* PROBLEM DESCRIPTION *
Give back exactly the lines from the one that includes "w32 (bitsOfList ((List.range" to the last line below, both included, and no further lines.
Content starts
/-! ## BANK_REPAIR, BANK_STATUS and BUF_BANK_MAP (R288, R289, R292) -/

/-- `BANK_REPAIR`, checks of the packet alone (R288). -/
def badBankRepair (x : Bool) (p : List Word) : Option Nat :=
  let w := p.getD 0 0
  if p.length ≠ 1 then some 0
  else if fieldOf w 31 (if x then 7 else 6) ≠ 0 then some 1
  else if !(x && bitOf w 6) && decide (39 < fieldOf w 5 0) then some 1 else none

/-- Clear the retired mask, which takes effect at the next BOOT (R264). -/
def State.unretire (s : State) : State := { s with buf := { s.buf with retired := 0 } }

/-- `BANK_REPAIR` at its commit point (R288). -/
def commitBankRepair (x : Bool) (p : List Word) (s : State) : State × Res :=
  let w := p.getD 0 0
  let l := fieldOf w 5 0
  let n := s.spareBanks.length
  if x && bitOf w 6 then (s.unretire, .ok (repairBody l 0x3F 0x3F n 0))
  else if ((s.buf.map[l]?).join).isNone then (s, .fail .refused 0 (repairBody l 0x3F 0x3F n 3))
  else if s.buf.mig.isSome then (s, .fail .refused 0 (repairBody l 0x3F 0x3F n 1))
  else if s.spareBanks = [] then (s, .fail .refused 0 (repairBody l 0x3F 0x3F n 2))
  else (s.startMigration l, .later (.migrate l) [])

/-- `BANK_STATUS`, checks of the packet alone (R289). -/
def badBankStatus (x : Bool) (p : List Word) : Option Nat :=
  if p.length ≠ 1 then some 0
  else if fieldOf (p.getD 0 0) 31 (if x then 1 else 0) ≠ 0 then some 1 else none

/-- BUF_MIGRATE (R291); PHASE is 0 until the start boundary. -/
def State.migWord (s : State) : Word :=
  match s.buf.mig with
  | none => 0x003F3F3F
  | some m => w32 (m.logical + 2 ^ 8 * m.source + 2 ^ 16 * m.target
      + 2 ^ 22 * (match m.phase with | .accepted => 0 | .copying => 1 | .remap => 2))

/-- Words copied in the migration in progress (R289, R291). -/
def State.migCopied (s : State) : Nat := match s.buf.mig with | some m => m.copied | none => 0

/-- The word of `BANK_STATUS` for a physical bank (R289). -/
def State.bankWord (s : State) (p : Nat) : Word :=
  let mig := s.buf.mig
  let st := if mig.any fun m => decide (m.source = p) then 3
    else if mig.any fun m => decide (m.target = p) then 4
    else if (s.carried p).isSome then 0
    else if s.isRetired p then 2 else 1
  w32 (st + 2 ^ 4 * (s.carried p).getD 0x3F + 2 ^ 16 * satNat 255 (tgetD s.buf.cePass p 0)
    + 2 ^ 24 * satNat 255 (tgetD s.buf.deds p 0))

/-- The body of `BANK_STATUS` (R289). -/
def bankBody (s : State) : List Word :=
  let (l, a, b) : Nat × Nat × Nat := match s.buf.mig with
    | none => (0x3F, 0x3F, 0x3F)
    | some m => (m.logical, m.source, m.target)
  [w32 (l + 2 ^ 8 * a + 2 ^ 16 * b + 2 ^ 22 * satNat 3 s.spareBanks.length + 2 ^ 24 * s.banksPresent), w32 s.migCopied]
    ++ (List.range 42).map s.bankWord

/-- `BANK_STATUS` at its commit point; CLEAR acts after the snapshot (R289). -/
def commitBankStatus (x : Bool) (p : List Word) (s : State) : State × Res :=
  (if x && bitOf (p.getD 0 0) 0 then { s with buf := { s.buf with cePass := [], deds := [] } } else s, .ok (bankBody s))

/-- A keyed write of BUF_BANK_MAP (R292): a refused action sets BUF_ERR.MAP and changes nothing. -/
def bankMapWrite (v : Word) (s : State) : State :=
  let l := fieldOf v 5 0
  if fieldOf v 15 8 = 2 then s.unretire
  else if fieldOf v 15 8 ≠ 1 || ((s.buf.map[l]?).join).isNone || s.buf.mig.isSome || s.spareBanks = [] then
    s.flag Reg.BUF_ERR 2
  else s.startMigration l

/-- A migration copies, and its steps run in Recovery (R97, R261). -/
def State.migStepping (s : State) : Bool :=
  (match s.buf.mig with | some m => decide (m.phase = .copying) | none => false) && decide (s.mck.part = .recovered)

/-- BUF_STATUS (R291). Before the clear is done R290 gives its reset value as 0 and R291 SPARES 2 and PRESENT 40: the model
shows the fields of R291 (DESIGN CHOICE). -/
def State.bufStatus (s : State) : Word :=
  w32 (b2n s.buf.ready + 2 * b2n s.buf.mig.isSome + 4 * satNat 3 s.spareBanks.length + 16 * s.banksPresent)

/-- BUF_MAP[i] (R291). -/
def State.bufMapWord (s : State) (i : Nat) : Word :=
  w32 (((List.range 5).map fun j => 2 ^ (6 * j) * (((s.buf.map[5 * i + j]?).join).getD 0x3F)).sum)

/-- BUF_Q_PEND[i] (R280, R291). -/
def State.qPendWord (s : State) (i : Nat) : Word :=
  w32 (bitsOfList ((List.range 32).filter fun j => s.qPending (32 * i + j)))

end Sys2Proof.Machine
end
Content ends
* EXERCISE ANSWER *
  w32 (bitsOfList ((List.range 32).filter fun j => s.qPending (32 * i + j)))

end Sys2Proof.Machine
end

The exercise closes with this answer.